The existing SSD and Inspur drivers are deprecated in this release in favour of the generic NVMe driver. The deprecated drivers and the new generic NVMe driver can coexist on the same system as long as they manage independent devices. For any given device, managing it with more than one driver simultaneously is considered invalid. The Cyborg agent will fail to start up if more than one driver returns the same device, raising a new InvalidConfiguration exception. See the Upgrade impact section for deprecation timeline and removal criteria.

NVMe Device Type

A new DEVICE_NVME = 'NVME' constant will be added to cyborg/common/constants.py alongside the existing device types (GPU, FPGA, AICHIP, QAT, NIC, SSD). The NVMe driver’s discover() method sets type=NVME on each DriverDevice object. Adding NVME to the type field does not require an API microversion because the type field is wtypes.text (free-form string) at the API layer.

Placement Integration

Device type and vendor/product identity are encoded in the resource class name as CUSTOM_NVME_<VENDOR_ID>_<PRODUCT_ID>, following the pattern used by Nova’s PCI placement translator which generates CUSTOM_PCI_<VENDOR_ID>_<PRODUCT_ID>. The existing Cyborg PCI driver incorrectly encodes vendor and product identity as traits; instead the NVMe driver follows Nova’s PCI placement translator by encoding them in the resource class.
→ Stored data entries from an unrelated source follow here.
theorem State.commitSq_keeps {s0 : State} (s : State) (old : RegFile) (r : Nat) (hs0 : Keeps s0 s) : Keeps s0 (State.commitSq s old r) := by
  unfold State.commitSq
  repeat' (first
      | (intro (x : State); refine Keeps.cut (s := s0) (x := x) ?_ ?_ <;> [(subst x); (clear_value x; intro _)])
      | intro (x : MemState)
      | intro (x : TreeState)
      | intro (x : MgmtState)
      | (intro (x : State → State); subst x)
      | (intro (x : State → _ × State); subst x)
      | (intro (x : _ → State); subst x)
      | (intro (x : _ → _ → State); subst x)
      | (intro x; clear_value x)
      | intro _
      | with_reducible assumption
      | with_reducible apply State.keepBase_keeps
      | with_reducible apply State.keepField_keeps
      | with_reducible apply State.commitBound_keeps
      | with_reducible apply State.modSq_keeps
      | lift_lets -underBinder
      | with_reducible refine Keeps.ite ?_ ?_
      | with_reducible refine Keeps.ite1 ?_ ?_
      | with_reducible refine Keeps.ite2 ?_ ?_
      | with_reducible refine Keeps.ite3 ?_ ?_
      | with_reducible refine Keeps.ite4 ?_ ?_
      | (with_reducible refine Keeps.of_snd (by assumption) ?_)
      | (with_reducible refine Keeps.of_snd2 (by assumption) ?_)
      | (with_reducible refine Keeps.of_snd3 (by assumption) ?_)
      | (with_reducible refine Keeps.of_snd4 (by assumption) ?_)
      | fail_if_no_progress (with_reducible refine Keeps.upd ?_ rfl rfl rfl rfl rfl rfl rfl rfl)
      | split
      | exact le_rfl
      | rfl
      | dsimp -zeta only)

theorem State.commitCq_keeps {s0 : State} (s : State) (old : RegFile) (r : Nat) (hs0 : Keeps s0 s) : Keeps s0 (State.commitCq s old r) := by
  unfold State.commitCq
  repeat' (first
      | (intro (x : State); refine Keeps.cut (s := s0) (x := x) ?_ ?_ <;> [(subst x); (clear_value x; intro _)])
      | intro (x : MemState)
      | intro (x : TreeState)
      | intro (x : MgmtState)
      | (intro (x : State → State); subst x)
      | (intro (x : State → _ × State); subst x)
      | (intro (x : _ → State); subst x)
      | (intro (x : _ → _ → State); subst x)
      | (intro x; clear_value x)
      | intro _
      | with_reducible assumption
      | with_reducible apply State.keepBase_keeps
      | with_reducible apply State.keepField_keeps
      | with_reducible apply State.commitBound_keeps
      | with_reducible apply State.maySignal_keeps
      | with_reducible apply State.modCq_keeps
      | with_reducible apply State.commitClamp_keeps
      | lift_lets -underBinder
      | with_reducible refine Keeps.ite ?_ ?_
      | with_reducible refine Keeps.ite1 ?_ ?_
      | with_reducible refine Keeps.ite2 ?_ ?_
      | with_reducible refine Keeps.ite3 ?_ ?_
      | with_reducible refine Keeps.ite4 ?_ ?_
      | (with_reducible refine Keeps.of_snd (by assumption) ?_)
      | (with_reducible refine Keeps.of_snd2 (by assumption) ?_)
      | (with_reducible refine Keeps.of_snd3 (by assumption) ?_)
      | (with_reducible refine Keeps.of_snd4 (by assumption) ?_)
      | fail_if_no_progress (with_reducible refine Keeps.upd ?_ rfl rfl rfl rfl rfl rfl rfl rfl)
      | split
      | exact le_rfl
      | rfl
      | dsimp -zeta only)

theorem State.legalHost_keeps {s0 : State} (s : State) (old : RegFile) (hs0 : Keeps s0 s) : Keeps s0 (State.legalHost s old) := by
  unfold State.legalHost
  repeat' (first
      | (intro (x : State); refine Keeps.cut (s := s0) (x := x) ?_ ?_ <;> [(subst x); (clear_value x; intro _)])
      | intro (x : MemState)
      | intro (x : TreeState)
      | intro (x : MgmtState)
      | (intro (x : State → State); subst x)
      | (intro (x : State → _ × State); subst x)
      | (intro (x : _ → State); subst x)
      | (intro (x : _ → _ → State); subst x)
      | (intro x; clear_value x)
      | intro _
      | with_reducible assumption
      | with_reducible apply State.commitCq_keeps
      | with_reducible apply State.commitSq_keeps
      | with_reducible refine Keeps.foldl _ ?_ _ _ ?_
      | with_reducible refine Keeps.foldl2 _ ?_ _ _ ?_
      | with_reducible refine Keeps.foldl3 _ ?_ _ _ ?_
      | with_reducible refine Keeps.foldl4 _ ?_ _ _ ?_
      | with_reducible refine Keeps.foldl5 _ ?_ _ _ ?_
      | fail_if_no_progress (with_reducible refine Keeps.upd ?_ rfl rfl rfl rfl rfl rfl rfl rfl)
      | exact le_rfl
      | rfl
      | dsimp -zeta only)

theorem State.commitPort_keeps {s0 : State} (s : State) (p : Nat) (hs0 : Keeps s0 s) : Keeps s0 (State.commitPort s p) := by
  unfold State.commitPort
  repeat' (first
      | (intro (x : State); refine Keeps.cut (s := s0) (x := x) ?_ ?_ <;> [(subst x); (clear_value x; intro _)])
      | intro (x : MemState)
      | intro (x : TreeState)
      | intro (x : MgmtState)
      | (intro (x : State → State); subst x)
      | (intro (x : State → _ × State); subst x)
      | (intro (x : _ → State); subst x)
      | (intro (x : _ → _ → State); subst x)
      | (intro x; clear_value x)
      | intro _
      | with_reducible assumption
      | with_reducible apply State.enterRetrain_keeps
      | with_reducible apply State.leaveUp_keeps
      | with_reducible apply State.seekPartner_keeps
      | with_reducible apply State.modPort_keeps
      | lift_lets -underBinder
      | with_reducible refine Keeps.ite ?_ ?_
      | with_reducible refine Keeps.ite1 ?_ ?_
      | with_reducible refine Keeps.ite2 ?_ ?_
      | with_reducible refine Keeps.ite3 ?_ ?_
      | with_reducible refine Keeps.ite4 ?_ ?_
      | (with_reducible refine Keeps.of_snd (by assumption) ?_)
      | (with_reducible refine Keeps.of_snd2 (by assumption) ?_)
      | (with_reducible refine Keeps.of_snd3 (by assumption) ?_)
      | (with_reducible refine Keeps.of_snd4 (by assumption) ?_)
      | fail_if_no_progress (with_reducible refine Keeps.upd ?_ rfl rfl rfl rfl rfl rfl rfl rfl)
      | split
      | exact le_rfl
      | rfl
      | dsimp -zeta only)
Traits are reserved for NVMe capabilities as described in the NVMe Device Capabilities section above.

The NVMe driver’s discover() method builds DriverDevice objects with type=NVME and reports NVMe capability traits alongside OWNER_CYBORG. The std_board_info field contains the product_id and pci_address of the device’s Physical Function (PF). Resource provider and deployable names use the format <hostname>_<pci_address>.
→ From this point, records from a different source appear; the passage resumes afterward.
theorem State.sbNext_keeps {s0 : State} (s : State) (hs0 : Keeps s0 s) : Keeps s0 (State.sbNext s) := by
  unfold State.sbNext
  repeat' (first
      | (intro (x : State); refine Keeps.cut (s := s0) (x := x) ?_ ?_ <;> [(subst x); (clear_value x; intro _)])
      | intro (x : MemState)
      | intro (x : TreeState)
      | intro (x : MgmtState)
      | (intro (x : State → State); subst x)
      | (intro (x : State → _ × State); subst x)
      | (intro (x : _ → State); subst x)
      | (intro (x : _ → _ → State); subst x)
      | (intro x; clear_value x)
      | intro _
      | with_reducible assumption
      | with_reducible apply State.setDm_keeps
      | lift_lets -underBinder
      | with_reducible refine Keeps.ite ?_ ?_
      | with_reducible refine Keeps.ite1 ?_ ?_
      | with_reducible refine Keeps.ite2 ?_ ?_
      | with_reducible refine Keeps.ite3 ?_ ?_
      | with_reducible refine Keeps.ite4 ?_ ?_
      | fail_if_no_progress (with_reducible refine Keeps.upd ?_ rfl rfl rfl rfl rfl rfl rfl rfl)
      | split
      | exact le_rfl
      | rfl
      | dsimp -zeta only)

theorem State.sbFetch_keeps {s0 : State} (s : State) (a : Nat) (n : Nat) (hs0 : Keeps s0 s) : Keeps s0 (State.sbFetch s a n).2 := by
  unfold State.sbFetch
  repeat' (first
      | (intro (x : State); refine Keeps.cut (s := s0) (x := x) ?_ ?_ <;> [(subst x); (clear_value x; intro _)])
      | intro (x : MemState)
      | intro (x : TreeState)
      | intro (x : MgmtState)
      | (intro (x : State → State); subst x)
      | (intro (x : State → _ × State); subst x)
      | (intro (x : _ → State); subst x)
      | (intro (x : _ → _ → State); subst x)
      | (intro x; clear_value x)
      | intro _
      | with_reducible assumption
      | with_reducible apply State.regSide_keeps
      | with_reducible apply State.readLocal_keeps
      | lift_lets -underBinder
      | with_reducible refine Keeps.ite ?_ ?_
      | with_reducible refine Keeps.ite1 ?_ ?_
      | with_reducible refine Keeps.ite2 ?_ ?_
      | with_reducible refine Keeps.ite3 ?_ ?_
      | with_reducible refine Keeps.ite4 ?_ ?_
      | fail_if_no_progress (with_reducible refine Keeps.upd ?_ rfl rfl rfl rfl rfl rfl rfl rfl)
      | split
      | exact le_rfl
      | rfl
      | dsimp -zeta only)

theorem State.sbTake_keeps {s0 : State} (n : Nat) (r : Nat × State) (hs0 : Keeps s0 r.2) : Keeps s0 (State.sbTake n r) := by
  unfold State.sbTake
  exact State.sbNext_keeps _ (Keeps.ite (State.setDm_keeps _ _ _ (State.setDm_keeps _ _ _ hs0)) (State.setDm_keeps _ _ _ hs0))

theorem State.sbReadNow_keeps {s0 : State} (s : State) (hs0 : Keeps s0 s) : Keeps s0 (State.sbReadNow s) := by
  unfold State.sbReadNow
  repeat' (first
      | (intro (x : State); refine Keeps.cut (s := s0) (x := x) ?_ ?_ <;> [(subst x); (clear_value x; intro _)])
      | intro (x : MemState)
      | intro (x : TreeState)
      | intro (x : MgmtState)
      | (intro (x : State → State); subst x)
      | (intro (x : State → _ × State); subst x)
      | (intro (x : _ → State); subst x)
      | (intro (x : _ → _ → State); subst x)
      | (intro x; clear_value x)
      | intro _
      | with_reducible assumption
      | with_reducible apply State.sbTake_keeps
      | with_reducible apply State.sbFetch_keeps
      | with_reducible apply State.sberror_keeps
      | with_reducible refine Keeps.ite ?_ ?_
      | with_reducible refine Keeps.ite1 ?_ ?_
      | with_reducible refine Keeps.ite2 ?_ ?_
      | with_reducible refine Keeps.ite3 ?_ ?_
      | with_reducible refine Keeps.ite4 ?_ ?_
      | (with_reducible refine Keeps.of_snd (by assumption) ?_)
      | (with_reducible refine Keeps.of_snd2 (by assumption) ?_)
      | (with_reducible refine Keeps.of_snd3 (by assumption) ?_)
      | (with_reducible refine Keeps.of_snd4 (by assumption) ?_)
      | fail_if_no_progress (with_reducible refine Keeps.upd ?_ rfl rfl rfl rfl rfl rfl rfl rfl)
      | split
      | exact le_rfl
      | rfl
      | dsimp -zeta only)

theorem State.sbStore_keeps {s0 : State} (s : State) (a : Nat) (bs : List Byte) (hs0 : Keeps s0 s) : Keeps s0 (s.sbStore a bs) :=
  State.clamp_keeps _ _ _ (State.writeLocal_keeps s a bs [] hs0)

theorem State.sbWriteNow_keeps {s0 : State} (s : State) (hs0 : Keeps s0 s) : Keeps s0 (State.sbWriteNow s) := by
  unfold State.sbWriteNow
  repeat' (first
      | (intro (x : State); refine Keeps.cut (s := s0) (x := x) ?_ ?_ <;> [(subst x); (clear_value x; intro _)])
      | intro (x : MemState)
      | intro (x : TreeState)
      | intro (x : MgmtState)
      | (intro (x : State → State); subst x)
      | (intro (x : State → _ × State); subst x)
      | (intro (x : _ → State); subst x)
      | (intro (x : _ → _ → State); subst x)
      | (intro x; clear_value x)
      | intro _
      | with_reducible assumption
      | with_reducible apply State.sbStore_keeps
      | with_reducible apply State.sbNext_keeps
      | with_reducible apply State.sberror_keeps
      | with_reducible apply State.regWrite_keeps
      | with_reducible apply State.onWrite_keeps
      | lift_lets -underBinder
      | with_reducible refine Keeps.ite ?_ ?_
      | with_reducible refine Keeps.ite1 ?_ ?_
      | with_reducible refine Keeps.ite2 ?_ ?_
      | with_reducible refine Keeps.ite3 ?_ ?_
      | with_reducible refine Keeps.ite4 ?_ ?_
      | (with_reducible refine Keeps.of_snd (by assumption) ?_)
      | (with_reducible refine Keeps.of_snd2 (by assumption) ?_)
      | (with_reducible refine Keeps.of_snd3 (by assumption) ?_)
      | (with_reducible refine Keeps.of_snd4 (by assumption) ?_)
      | fail_if_no_progress (with_reducible refine Keeps.upd ?_ rfl rfl rfl rfl rfl rfl rfl rfl)
      | split
      | exact le_rfl
      | rfl
      | dsimp -zeta only)

theorem State.sbGo_keeps {s0 : State} (s : State) (what : Nat) (hs0 : Keeps s0 s) : Keeps s0 (State.sbGo s what) := by
  unfold State.sbGo
  repeat' (first
      | (intro (x : State); refine Keeps.cut (s := s0) (x := x) ?_ ?_ <;> [(subst x); (clear_value x; intro _)])
      | intro (x : MemState)
      | intro (x : TreeState)
      | intro (x : MgmtState)
      | (intro (x : State → State); subst x)
      | (intro (x : State → _ × State); subst x)
      | (intro (x : _ → State); subst x)
      | (intro (x : _ → _ → State); subst x)
      | (intro x; clear_value x)
      | intro _
      | with_reducible assumption
      | with_reducible apply State.sbWriteNow_keeps
      | with_reducible apply State.sbReadNow_keeps
      | with_reducible apply State.setDm_keeps
      | with_reducible refine Keeps.ite ?_ ?_
      | with_reducible refine Keeps.ite1 ?_ ?_
      | with_reducible refine Keeps.ite2 ?_ ?_
      | with_reducible refine Keeps.ite3 ?_ ?_
      | with_reducible refine Keeps.ite4 ?_ ?_
      | fail_if_no_progress (with_reducible refine Keeps.upd ?_ rfl rfl rfl rfl rfl rfl rfl rfl)
      | split
      | exact le_rfl
      | rfl
      | dsimp -zeta only)

theorem State.sbRead_keeps {s0 : State} (s : State) (hs0 : Keeps s0 s) : Keeps s0 (State.sbRead s) := by
  unfold State.sbRead
  repeat' (first
      | (intro (x : State); refine Keeps.cut (s := s0) (x := x) ?_ ?_ <;> [(subst x); (clear_value x; intro _)])
      | intro (x : MemState)
      | intro (x : TreeState)
      | intro (x : MgmtState)
      | (intro (x : State → State); subst x)
      | (intro (x : State → _ × State); subst x)
      | (intro (x : _ → State); subst x)
      | (intro (x : _ → _ → State); subst x)
      | (intro x; clear_value x)
      | intro _
      | with_reducible assumption
      | with_reducible apply State.sbGo_keeps
      | fail_if_no_progress (with_reducible refine Keeps.upd ?_ rfl rfl rfl rfl rfl rfl rfl rfl)
      | exact le_rfl
      | rfl
      | dsimp -zeta only)

theorem State.sbWrite_keeps {s0 : State} (s : State) (hs0 : Keeps s0 s) : Keeps s0 (State.sbWrite s) := by
  unfold State.sbWrite
  repeat' (first
      | (intro (x : State); refine Keeps.cut (s := s0) (x := x) ?_ ?_ <;> [(subst x); (clear_value x; intro _)])
      | intro (x : MemState)
      | intro (x : TreeState)
      | intro (x : MgmtState)
      | (intro (x : State → State); subst x)
      | (intro (x : State → _ × State); subst x)
      | (intro (x : _ → State); subst x)
      | (intro (x : _ → _ → State); subst x)
      | (intro x; clear_value x)
      | intro _
      | with_reducible assumption
      | with_reducible apply State.sbGo_keeps
      | fail_if_no_progress (with_reducible refine Keeps.upd ?_ rfl rfl rfl rfl rfl rfl rfl rfl)
      | exact le_rfl
      | rfl
      | dsimp -zeta only)

theorem State.sbBusyError_keeps {s0 : State} (s : State) (hs0 : Keeps s0 s) : Keeps s0 (State.sbBusyError s) := by
  unfold State.sbBusyError
  repeat' (first
      | (intro (x : State); refine Keeps.cut (s := s0) (x := x) ?_ ?_ <;> [(subst x); (clear_value x; intro _)])
      | intro (x : MemState)
      | intro (x : TreeState)
      | intro (x : MgmtState)
      | (intro (x : State → State); subst x)
      | (intro (x : State → _ × State); subst x)
      | (intro (x : _ → State); subst x)
      | (intro (x : _ → _ → State); subst x)
      | (intro x; clear_value x)
      | intro _
      | with_reducible assumption
      | with_reducible apply State.setSbcs_keeps
      | fail_if_no_progress (with_reducible refine Keeps.upd ?_ rfl rfl rfl rfl rfl rfl rfl rfl)
      | exact le_rfl
      | rfl
      | dsimp -zeta only)

theorem State.dmWrite_keeps {s0 : State} (s : State) (a : Nat) (v : Nat) (hs0 : Keeps s0 s) : Keeps s0 (State.dmWrite s a v) := by
  unfold State.dmWrite
  repeat' (first
      | (intro (x : State); refine Keeps.cut (s := s0) (x := x) ?_ ?_ <;> [(subst x); (clear_value x; intro _)])
      | intro (x : MemState)
      | intro (x : TreeState)
      | intro (x : MgmtState)
      | (intro (x : State → State); subst x)
      | (intro (x : State → _ × State); subst x)
      | (intro (x : _ → State); subst x)
      | (intro (x : _ → _ → State); subst x)
      | (intro x; clear_value x)
      | intro _
      | with_reducible assumption
      | with_reducible apply State.sbBusyError_keeps
      | with_reducible apply State.sbWrite_keeps
      | with_reducible apply State.sbRead_keeps
      | with_reducible apply State.setSbcs_keeps
      | with_reducible apply State.command_keeps
      | with_reducible apply State.dmcontrol_keeps
      | with_reducible apply State.setDm_keeps
      | lift_lets -underBinder
      | with_reducible refine Keeps.ite ?_ ?_
      | with_reducible refine Keeps.ite1 ?_ ?_
      | with_reducible refine Keeps.ite2 ?_ ?_
      | with_reducible refine Keeps.ite3 ?_ ?_
      | with_reducible refine Keeps.ite4 ?_ ?_
      | fail_if_no_progress (with_reducible refine Keeps.upd ?_ rfl rfl rfl rfl rfl rfl rfl rfl)
      | split
      | exact le_rfl
      | rfl
      | dsimp -zeta only)

theorem State.dmiAccess_keeps {s0 : State} (s : State) (op : Nat) (a : Nat) (v : Nat) (hs0 : Keeps s0 s) : Keeps s0 (State.dmiAccess s op a v) := by
  unfold State.dmiAccess
  repeat' (first
      | (intro (x : State); refine Keeps.cut (s := s0) (x := x) ?_ ?_ <;> [(subst x); (clear_value x; intro _)])
      | intro (x : MemState)
      | intro (x : TreeState)
      | intro (x : MgmtState)
      | (intro (x : State → State); subst x)
      | (intro (x : State → _ × State); subst x)
      | (intro (x : _ → State); subst x)
      | (intro (x : _ → _ → State); subst x)
      | (intro x; clear_value x)
      | intro _
      | with_reducible assumption
      | with_reducible apply State.dmWrite_keeps
      | with_reducible apply State.sbBusyError_keeps
      | with_reducible apply State.sbRead_keeps
      | with_reducible apply State.sbGo_keeps
      | with_reducible apply State.authWrite_keeps
      | with_reducible apply State.authRead_keeps
      | with_reducible apply State.setDm_keeps
      | with_reducible apply State.emit_keeps
      | lift_lets -underBinder
      | with_reducible refine Keeps.ite ?_ ?_
      | with_reducible refine Keeps.ite1 ?_ ?_
      | with_reducible refine Keeps.ite2 ?_ ?_
      | with_reducible refine Keeps.ite3 ?_ ?_
      | with_reducible refine Keeps.ite4 ?_ ?_
      | fail_if_no_progress (with_reducible refine Keeps.upd ?_ rfl rfl rfl rfl rfl rfl rfl rfl)
      | split
      | exact le_rfl
      | rfl
      | dsimp -zeta only)

theorem execDmiAccess_keeps (op : Nat) (address : Nat) (data : Nat) (s : State) : ∃ t, execDmiAccess op address data s = .next t ∧ Keeps s t := by
  have hs0 := Keeps.refl s
  refine ⟨_, rfl, ?_⟩
  repeat' (first
      | (intro (x : State); refine Keeps.cut (s := s) (x := x) ?_ ?_ <;> [(subst x); (clear_value x; intro _)])
      | intro (x : MemState)
      | intro (x : TreeState)
      | intro (x : MgmtState)
      | (intro (x : State → State); subst x)
      | (intro (x : State → _ × State); subst x)
      | (intro (x : _ → State); subst x)
      | (intro (x : _ → _ → State); subst x)
      | (intro x; clear_value x)
      | intro _
      | with_reducible assumption
      | with_reducible apply State.dmiAccess_keeps
      | fail_if_no_progress (with_reducible refine Keeps.upd ?_ rfl rfl rfl rfl rfl rfl rfl rfl)
      | exact le_rfl
      | rfl
      | dsimp -zeta only)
For example, an Intel NVMe device on compute-1 at PCI address 0000:01:00.0 that supports crypto erase and block erase would be registered in Placement as:

Resource provider: compute-1_0000:01:00.0
Resource class:    CUSTOM_NVME_8086_0001
Inventory:         total=1
Traits:            OWNER_CYBORG, HW_NVME_CES, HW_NVME_BES, HW_NVME_WZS

During discovery, if the NVMe driver finds that a resource provider already exists for a PCI address but does not have the OWNER_CYBORG trait, the driver logs an error and skips that device. This prevents conflicts when the same device is also managed by Nova. Nova’s PCI placement translator (nova/compute/pci_placement_translator.py) uses the same <hostname>_<pci_address> naming scheme, so a Nova-managed device at the same PCI address would have an RP with CUSTOM_PCI_<VENDOR_ID>_<PRODUCT_ID> but without OWNER_CYBORG.

Cleanup Policy and Execution

The cleanup contract provided by this driver is that a Cyborg-managed NVMe device is cleaned before it is returned to the available pool. The minimum guarantee is clearing the host-addressable block device. This prevents reuse of stale tenant data by the next consumer, but it is not a claim that previous data is unrecoverable with advanced forensic techniques. Tenants that require confidentiality of data at rest should use guest-managed encryption such as LUKS.

When Nova deletes an instance, it calls DELETE /v2/accelerator_requests. For devices that support cleaning (device.supports_cleaning), the Cyborg conductor dispatches a cleanup_device(context, device) RPC cast to the agent on the device’s host (see RPC API impact section). For non-NVMe devices, the conductor transitions the device directly to available without an RPC. During cleanup of NVMe devices, all device state management is handled by the agent, not the conductor. On the agent side, the agent sets device_state to pending_cleaning, then to cleaning, and dispatches cleanup to a futurist thread pool with a configurable timeout (see Timeout and Crash Recovery section). All nvme-cli commands run under privsep with per-device locking as described in the Security impact section.

The agent executes exactly the cleanup action that was locked in during discovery (see Discovery and Cleanup Resolution section above). There is no runtime fallback. If the action fails, the device moves to error state. Operators can re-trigger cleanup via POST /v2/devices/{uuid}/clean; the retry uses the same locked-in action.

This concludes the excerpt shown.